Indian Catholic News

The ghost prisoners of Pakistan

As another rights activist goes missing, his father struggles to sleep or live a normal life.

 
A civil society protest in Lahore in support of Raza Mahmood Khan, who disappeared Dec. 2. (Photo by Kamran Chaudhry)
Lahore: 

Ismail Khan cannot concentrate on farming since the abduction of his son, a peace activist, last month.

“I have to leave everything after sudden calls by human rights organizations for protests and seminars. It is hard to stop worrying and get a good night's sleep. Even drinking a glass of water makes me wonder if he got one. Everybody encourages me to keep hope but it’s tough,” he told ucanews.com.

With the help of Lahore’s civil society, the 68-year-old has been lobbying for the return of Raza Mahmood Khan, who has been missing since Dec. 2. He was last seen attending a seminar on extremism against the backdrop of the recent lockdown of Islamabad, the federal capital, by protesters from religious parties.

Police deny imprisoning Khan, saying they found his belongings scattered on the floor of his apartment. His computer’s central processing unit was also taken, they said.

Khan, 35, was the convener of Aaghaz-e-Dosti (The beginning of friendship), an initiative to help students from India and Pakistan send each other messages and paintings depicting peace.

Pakistan’s relationship with neighboring India has worsened over the past six decades since the 1947 partition when British-ruled India was divided on religious lines.

Afraid of being labelled a “foreign agent,” the Catholic Church in Pakistan does not report any peace initiatives with India.

Ismail Khan says his son was inspired by his maternal family side based across the border.

“He visited them three times and wanted to bring the people on both sides closer. Raza is not an agent of RAW (Indian spy agency Research and Analysis Wing),” he said.

“On Dec. 21, we received the last call from a private (undisclosed) number. The caller suggested we take a middle path. They also pressurized my eldest son, who is pursuing the police case.”

Missing persons

Ghost prisoners or missing persons started making headlines in Pakistan shortly after the country became an ally of the United States in the war on terror in 2001.

Human rights organizations say the practice of enforced disappearances has been prevalent since the 1970s in Balochistan province.

Some 1,498 cases of enforced disappearances were pending with Pakistan's Commission on Inquiry on Enforced Disappearances as of last November.

The Human Rights Commission of Pakistan (HRCP) claims 728 Pakistanis were added to the missing persons list in 2016 — the highest number in six years. These include activists, suspected terrorists, political dissidents and critics of the military.

According to research conducted by Defence of Human Rights Pakistan, 98 percent of affected families said they got no legal assistance from the government to pursue the cases of their loved ones.

“The state again failed to punish any security official or police officer accused of disappearing suspects.

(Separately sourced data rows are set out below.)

/-- A partition: everything R336 gives it, its registers, streams (keyed by stream), counters and lists. `counters` is
keyed by the index and subindex of partition 0's object (index * 256 + sub). `digestRecs` are the records whose digests were taken
last, `repairs` those under repair, `repairWait` since when a sweep waits for one (R225, R233, R234), `peerWait` since when the
exchange engines wait for peers (R258, R264). -/
structure Partition where
  regs : FnRegs := {}
  st : PartState := .none
  tokens : List U64 := []
  leaseFrom : Nat := 0
  leaseExpired : Bool := false
  orphanSince : Option Nat := none
  holdElapsed : Bool := false
  streams : Table Stream := []
  step : StepState := .idle
  version : U64 := 0
  stepNo : U64 := 0
  stepSeed : U64 := 0
  stepOwner : Nat := 0
  sweep : Option SweepRun := none
  commitOwed : Bool := false
  lastSweep : List SweepRec := []
  importRecs : List SweepRec := []
  digestRecs : List SweepRec := []
  repairs : List Nat := []
  repairWait : Option Nat := none
  peerWait : Option Nat := none
  abortCommitted : Bool := false
  lastXList : List U1024 := []
  loads : List ShardLoad := []
  marks : Table U32 := []
  late : Table (List (Nat × Nat)) := []
  image : Option Image := none
  slots : List Slot := []
  attempts : Table Attempt := []
  periods : Nat := 0
  periodStarted : Bool := false
  unorderedTotal : Nat := 0
  toldUnwatched : Bool := false
  toldOverflow : List U32 := []
  ringPos : Nat := 0
  ledger : List LedgerEntry := []
  objects : Table TierObj := []
  flashSeq : Nat := 0
  segments : List Segment := []
  serves : List Serve := []
  xruns : List XRun := []
  stageQueues : List StageQueue := []
  faultSeq : Nat := 0
  faultWaiting : List FaultRec := []
  counters : Table Nat := []
  replaced : List Byte := []
  heldList : List Byte := []
  stateIntact : Bool := true
  parkedByLoss : Bool := false
  imported : Bool := false
  orphanExport : Nat := 0
  digests : Table U64 := []
  awaitingDigest : List Nat := []
  capClock : Nat := 2000
  capBelowSince : Option Nat := none
  capToldAt : Option Nat := none
deriving DecidableEq, Repr, Inhabited

/-! ## The dictionary and management (chapters 12, 14) -/

/-- A dictionary value in a change set: index * 256 + subindex, type code, bytes. -/
structure Entry where
  key : Nat
  type : Nat
  value : List Byte
deriving DecidableEq, Repr, Inhabited

/-- Where a change set stands (R398 to R403). -/
inductive SetPhase where
  | opened
  | committed
  | decided
deriving DecidableEq, Repr, Inhabited

/-- A change set. `cls` is its apply class, 0 LIVE to 3 RESTART; `eligible` the time it became eligible; `reached` and
`taken` the affected partitions that have been at a boundary and that have taken the values; `paused` those that pause, with
when they began, and `longest` the longest pause so far. -/
structure ChangeSet where
  csid : Nat
  sess : Nat
  kind : Nat
  entries : List Entry := []
  digest : List Byte := []
  phase : SetPhase := .opened
  cls : Nat := 0
  affected : List Nat := []
  eligible : Option Nat := none
  reached : List Nat := []
  taken : List Nat := []
  paused : List (Nat × Nat) := []
  longest : Nat := 0
  protection : Bool := false
deriving DecidableEq, Repr, Inhabited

The claim from certain people that most of the missing persons were kept in internment centers could not be verified due to lack of civilian oversight of these centers,” states the latest HRCP annual report.

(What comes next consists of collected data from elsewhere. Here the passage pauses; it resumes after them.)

/-! ## Counters, events, messages -/

def State.bump (s : State) (index sub n : Nat) : State :=
  { s with counters := s.counters.put (okey index sub) (s.counters.get (okey index sub) 0 + n) 0 }

/-- A counter of partition p, named by partition 0's object. -/
def State.bumpP (s : State) (p index sub n : Nat) : State :=
  s.onPartn p fun x => { x with counters := x.counters.put (okey index sub) (x.counters.get (okey index sub) 0 + n) 0 }

/-- A wait on a mark of a partition is over: it counts for each stage queue whose FREE or FULL mark that is (R263). -/
def State.countStageWait (s : State) (p m since : Nat) : State :=
  (s.partn p).stageQueues.zipIdx.foldl (fun s e =>
    let s := if e.1.decl.producer && e.1.decl.free = m then s.bumpP p 0x8090 (e.2 + 1) (s.now - since) else s
    if e.1.decl.consumer && e.1.decl.full = m then s.bumpP p 0x8094 (e.2 + 1) (s.now - since) else s) s

/-- A thread's MWAIT, if it is in one, is over (R263). -/
def State.endMwait (s : State) (c t : Nat) : State :=
  match (s.core c).seg, ((s.core c).thread t).st with
  | some (p, _, _), .waiting (.mark m _ since _) => s.countStageWait p m since
  | _, _ => s

/-- So are those of all threads of these cores, which stop. -/
def State.endMwaits (s : State) (cores : List Nat) : State :=
  cores.foldl (fun s c => (List.range 8).foldl (fun s t => s.endMwait c t) s) s

/-- The reset value of byte i of an MSI-X table: every vector's mask bit is 1 (R292, R327; the layout is that of the PCI Express
specification, PRESUMED, assumption log 133). -/
def msixReset (i : Nat) : Byte := if i % 16 = 12 then 1 else 0

/-- Byte i of a function's MSI-X table, which holds what differs from its reset value. -/
def FnRegs.msixByte (r : FnRegs) (i : Nat) : Byte := r.msixTable.get i 0 ^^^ msixReset i

/-- A vector is masked. -/
def FnRegs.masked (r : FnRegs) (v : Nat) : Bool := (r.msixByte (16 * v + 12)).getLsbD 0

/-- The message of a masked vector is pending. -/
def FnRegs.pend (r : FnRegs) (v : Nat) : FnRegs :=
  if r.masked v && !r.msixPending.contains v then { r with msixPending := r.msixPending ++ [v] } else r

/-- Send an MSI-X message of function p; that of a masked vector waits in the pending-bit array (R292). -/
def State.signal (s : State) (p vector : Nat) : State :=
  { s with
    parts := (s.onPartn p fun x => { x with regs := x.regs.pend vector }).parts
    msix := if (s.partn p).regs.masked vector then s.msix else s.msix ++ [(p, vector)] }

/-- Unsent records go to a subscribed session; skipped ones are counted (R391). -/
def State.deliver (s : State) (n : Nat) : State :=
  let x := s.mgmt.sessions.get n {}
  if !x.subscribed then s
  else
    let r := Session.drain s.log x 20
    let s := { s with mgmt := { s.mgmt with sessions := s.mgmt.sessions.put n r.1 {} } }
    if r.2 = 0 then s else s.bump 0x8020 8 r.2

/-- Raise an event (R389, R390): the log keeps the 65,536 most recent. An event of a partition signals its EVT_VECTOR where
that is enabled (R294), and subscribers are sent it (R391). -/
def State.raise (s : State) (code : Nat) (p pos : Nat) (args : List Nat) : State :=
  let e : Event := { seq := s.nextEvent, time := s.now, code := BitVec.ofNat 16 code, part := p, pos := pos, args := args }
  let log := if 65536 ≤ s.log.length then s.log.drop 1 else s.log
  let s := { s with log := log ++ [e], nextEvent := s.nextEvent + 1 }
  let s := s.mgmt.sessions.foldl (fun s e => s.deliver e.1) s
  let v := (s.partn p).regs.evtVector.toNat
  if p < 4 && bit v 63 then s.signal p (v % 2048) else s

/-- An event of a partition that names no position, and one of the module. -/
def State.raiseP (s : State) (code p : Nat) (args : List Nat) : State := s.raise code p 255 args
def State.raiseM (s : State) (code pos : Nat) (args : List Nat) : State := s.raise code 15 pos args

/-- Take a free value. -/
def State.fresh (s : State) : State := { s with freeUsed := s.freeUsed + 1 }

/-! ## Marks (R132 to R136) -/

/-- A mark has reached a target (R133). -/
def markReached (m v : U32) : Bool := decide ((m - v).toNat < 2 ^ 31)

def State.mark (s : State) (p m : Nat) : U32 := (s.partn p).marks.get m 0

/-- The mark and target of a MARK_WAIT (R307), and the trigger of an exchange record (R240). -/
def cmdMark (raw : U512) : Nat := bits raw.toNat 447 432
def cmdMarkValue (raw : U512) : U32 := BitVec.ofNat 32 (bits raw.toNat 431 400)

/-- A waiting MWAIT or a running MARK_WAIT sees one value of its mark (R136). -/
def Thread.seeMark (m : Nat) (v : U32) (h : Thread) : Thread :=
  match h.st with
  | .waiting (.mark n target t r) =>
    if n = m then { h with st := .waiting (.mark n target t (r || markReached v target)) } else h
  | _ => h

def Cmd.seeMark (m : Nat) (v : U32) (k : Cmd) : Cmd :=
  if k.phase = .running && k.raw.toNat / 2 ^ 504 = 4 && cmdMark k.raw = m && markReached v (cmdMarkValue k.raw)
  then { k with satisfied := true } else k

/-- When a command of a partition started. -/
def Partition.startOf (x : Partition) (w q : Nat) : Nat :=
  (((x.streams.get w {}).journal.find? fun k => k.seq = q).map fun k => k.started).getD 0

The commission also highlighted the issue in a documentary screened during a Jan. 6 seminar titled “Human rights in the era of enforced disappearances” at South Asia Free Media Association in Lahore.

Speakers demanded the criminalization of enforced disappearances, giving judicial status to the commission of inquiry and state ratification of the UN’s International Convention for the Protection of All Persons from Enforced Disappearances.

Ismail Khan also shared his plight to an audience of more than 100 and later joined a protest demanding freedom for his son. “Free speech a right, not a sin,” stated one placard.

Blogger’s ordeal

Salman Haider, one of five bloggers abducted last year, shared his experience of 21 days of detention in an article for BBC Urdu.

“I was handcuffed and interviewed with my face covered by a black cloth,” he said.

“Irrespective of wrong or right answers to my captor’s questions, and sometimes even before replying, I was slapped, punched, beaten with sticks and pipes and intermittently given electric shocks. Lastly, they asked me where they should throw my dead body.

“One investigator was only appointed to give lectures. He increased my knowledge of adultery by politicians, the faults of democracy, the perverseness of poets, the damage caused by liberalism, the 18th (constitution) amendment and the Dawn Leaks.”

Farooq Tariq, spokesman for the Awami Workers Party, said a person cannot return to a normal life after being held in an internment center.

“After returning home, Haider told me no part of his body is without wounds. Such people have to leave the country and save their lives,” he said.

“We reject and protest against being called a traitor for speaking about peace within our country and with our neighbors. The movement against disappearances will continue on roads and social media.”

South Asia has the highest number of alleged victims of enforced disappearance in the world, with tens of thousands of cases documented in Sri Lanka, Nepal, Pakistan and India.